Next up is the great Ray McGovern.
For 27 years he was an analyst at the CIA and he was the morning briefer for Vice President H.W. Bush in the 1980s.
And he's the co-founder of Veteran Intelligence Professionals for Sanity, which is asking a lot.
Sorry I've worn that one out.
And let's see, he also speaks and writes.
He writes at ConsortiumNews.com and at RayMcGovern.com and he's got a whole gigantic archive going back for years and years at AntiWar.com and a lot of other places as well.
And right now he's actually, I believe, in the middle of going around and doing a speaking tour, promoting peace and freedom in one way or another over there.
So welcome back to the show, Ray.
Thanks for joining us today.
Appreciate it.
Thanks, Scott.
Yeah, I'm just promoting a little bit of truth.
I'm trying to give truth a chance here.
And I'm in Missouri, Kansas and Arkansas and really glad to be in the heartland here because it's quite different from being in the beltway.
Yeah, good times.
I'm sure you're learning them well.
So here, learn me some stuff.
Let's talk about Ukraine.
This Barbara Starr, here she is.
She's on CNN International right now.
If a war were to happen, it would fundamentally change the calculus entirely.
Yeah, yeah, yeah, calculus.
God, I hate that calculus.
I wish somebody would tell them to stop saying calculus.
God, it's the worst thing in the world.
But anyway, what she's really saying is that Putin's getting ready to invade East Ukraine.
Is that true, Ray?
What do you think?
I don't think so, Scott.
I flunked calculus, but nothing I know about Putin would suggest he's going to East Ukraine.
That's the one I hate even more than calculus is optics.
Just say how this looks, okay?
Just how this looks is fine.
All right, well, let me just cite one of my favorite columnists who happens to be George Will.

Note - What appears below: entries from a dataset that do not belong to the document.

-- ==== Sys2Proof/Machine/Fronthaul.lean ====
section
/-!
DEFINITION. Sys2Proof/Machine/Fronthaul.lean: Ethernet ports (R299-R305), eCPRI and O-RAN sections (R281-R292), uplink
U-plane framing (R293, R294), quality records (R297, R298) and the FH commands (R307-R313).
-/
namespace Sys2Proof.Machine

/-! ### Ports (Table 10-5) -/

inductive PortState where
  | disabled | aligning | up | retired
deriving DecidableEq, Repr

def PortState.code : PortState → Nat
  | .disabled => 0 | .aligning => 1 | .up => 2 | .retired => 3

def PortState.ofCode : Nat → PortState
  | 0 => .disabled | 1 => .aligning | 2 => .up | _ => .retired

def State.port (s : State) (k : Nat) : PortState := .ofCode (s.fld (F.ETH_STATUS_STATE k))
def State.setPort (s : State) (k : Nat) (x : PortState) : State := s.setFld (F.ETH_STATUS_STATE k) x.code

/-- Lanes of a port at a rate, placement and symbol rate (0: 106.25 GBd), Table 10-4; empty where none is listed. -/
def portLanes (k rate place baud : Nat) : List Nat :=
  let g := [2 * k, 2 * k + 1]
  let pair := if k % 2 = 0 then g ++ [2 * k + 2, 2 * k + 3] else []
  match baud, rate with
  | 0, 0 =>
    if place = 0 then [2 * k] else if k = 1 then [1] else if k = 3 then [5] else []
  | 0, 1 => if place = 0 then g else []
  | 0, 2 => if place = 0 then pair else []
  | 1, 0 => if place = 0 then g else []
  | 1, 1 => if place = 0 then pair else []
  | _, _ => []

/-- A lane carries Ethernet at this symbol rate. -/
def State.laneFits (s : State) (baud l : Nat) : Bool :=
  s.fld (F.LN_STATUS_MODE l) == 1 && s.fld (F.LN_STATUS_RATE l) == baud && s.flag (F.LN_CFG_EN l)

/-- The lanes an enabled port uses. -/
def State.lanesOf (s : State) (k : Nat) : List Nat :=
  if !s.flag (F.ETH_CFG_EN k) then []
  else
    let a := portLanes k (s.fld (F.ETH_CFG_RATE k)) (s.fld (F.ETH_CFG_PLACE k)) 0
    let b := portLanes k (s.fld (F.ETH_CFG_RATE k)) (s.fld (F.ETH_CFG_PLACE k)) 1
    if !a.isEmpty && a.all (s.laneFits 0) then a
    else if !b.isEmpty && b.all (s.laneFits 1) then b
    else if a.isEmpty then b else a

def portRetired (s : State) (k : Nat) : Bool := s.isRetired (srcEth k)

/-- A 6-byte address given first octet first, as a number. -/
def macAt (bs : List Byte) (off : Nat) : Nat := beValue (slice bs off 6)

/-- The port's registers as FH_CONFIG_PORT sets them. -/
def State.storePort (s : State) (c : Cmd) : State :=
  let p := c.payload
  let k := leAt p 0 1
  let fl := leAt p 1 1
  let s := (s.setFld (F.ETH_CFG_EN k) fl).setFld (F.ETH_CFG_INBAND k) (fl / 2)
  let s := (s.setFld (F.ETH_CFG_PTP k) (fl / 4)).setFld (F.ETH_CFG_TC k) (fl / 8)
  let s := (s.setFld (F.ETH_CFG_TAGGED k) (fl / 16)).setFld (F.ETH_CFG_RATE k) (leAt p 2 1)
  let s := (s.setFld (F.ETH_CFG_PLACE k) (leAt p 3 1)).setFld (F.ETH_CFG_MAXFRAME k) (leAt p 18 2)
  let m := macAt p 4
  let d := macAt p 10
  let s := (s.setFld (F.ETH_MAC_LO_ADDR k) m).setFld (F.ETH_MAC_HI_ADDR k) (m / 2 ^ 32)
  let s := (s.setFld (F.ETH_DST_LO_ADDR k) d).setFld (F.ETH_DST_HI_ADDR k) (d / 2 ^ 32)
  (s.setFld (F.ETH_VLAN_VID k) (leAt p 16 2)).setFld (F.ETH_VLAN_PCP k) (leAt p 16 2 / 2 ^ 13)

/-- Check 11 of FH_CONFIG_PORT (R301, R307): the combination is listed; with EN 1 its lanes overlap no other port's, and are configured for
it. -/
def chkFhConfigPort (s : State) (c : Cmd) : Option Status :=
  let p := c.payload
  let k := leAt p 0 1
  let fl := leAt p 1 1
  let rate := leAt p 2 1
  let place := leAt p 3 1
  let mf := leAt p 18 2
  let lo := if bitAt fl 1 then 4142 else 1522
  let cand := [0, 1].filter (fun b => !(portLanes k rate place b).isEmpty)
  let fits := cand.filter (fun b => (portLanes k rate place b).all (s.laneFits b))
  let others := ((List.range 4).filter (fun j => j != k)).flatMap s.lanesOf
  let meets := fun (b : Nat) => (portLanes k rate place b).any others.contains
  if p.length ≠ 24 ∨ 4 ≤ k ∨ 32 ≤ fl ∨ 3 ≤ rate ∨ 2 ≤ place ∨ bitAt (leAt p 16 2) 12 ∨ mf < lo ∨ 9216 < mf ∨ !zeroAt p 20 4 ∨ cand.isEmpty then
    some .badParam
  else if portRetired s k then some .resourceRetired
  else if !bitAt fl 0 then none
  else match fits with
    | [] => if cand.all meets then some .badParam else some .notPermitted
    | b :: _ => if meets b then some .badParam else none

def ctxFhConfigPort (s : State) : Option Status := if s.fld F.PWR_STATUS_STATE = 3 then some .notPermitted else none

/-- Check 12 of FH_CONFIG_PORT (R295): the port's budget at the rate it would have, enabled or not. -/
def limitFhConfigPort (s : State) (c : Cmd) : Bool :=
  (s.setFld (F.ETH_CFG_RATE (leAt c.payload 0 1)) (leAt c.payload 2 1)).fhFits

I make a joke, of course, today in the Washington Post.
We know what that F stands for.
Well, I'm not going to say that.
But George Will today in the Washington Post, which of course is the neoconservative Pravda, says something really interesting.
What he says is this.
He says, Putin says that he doesn't need to go into Eastern Ukraine.
And you know, that's really suspicious.
Because that shows that he arrogates to himself the right to go into Eastern Ukraine, and you better watch out.
Now, what Putin said happens to be the fact.
He doesn't need to go into Eastern Ukraine.
And as he watches 17 billion bucks going into the Western Ukraine, so much the better.
You know, let them have all the money they want from the West.
Ukraine is not going to be going into NATO any time soon.
As a matter of fact, if sensible people come to their senses, Ukraine will find a status very much like Finland, where they can prosper.
They have all manner of natural resources there, the black earth.
That's why Monsanto is very much interested in getting in there.
In any case, there is a solution here, but it requires adult people to sit around a table, and it will probably be another few weeks, if not months, before Obama is able to get the adults around and say, Okay, we're not going to dislodge Putin from the Crimea, which apparently he said today.
Now, let's see what we can do.
I'm not so worried about the Russian troops.
I am worried about you.
You know what I'm going to say here, you Islamic terrorists.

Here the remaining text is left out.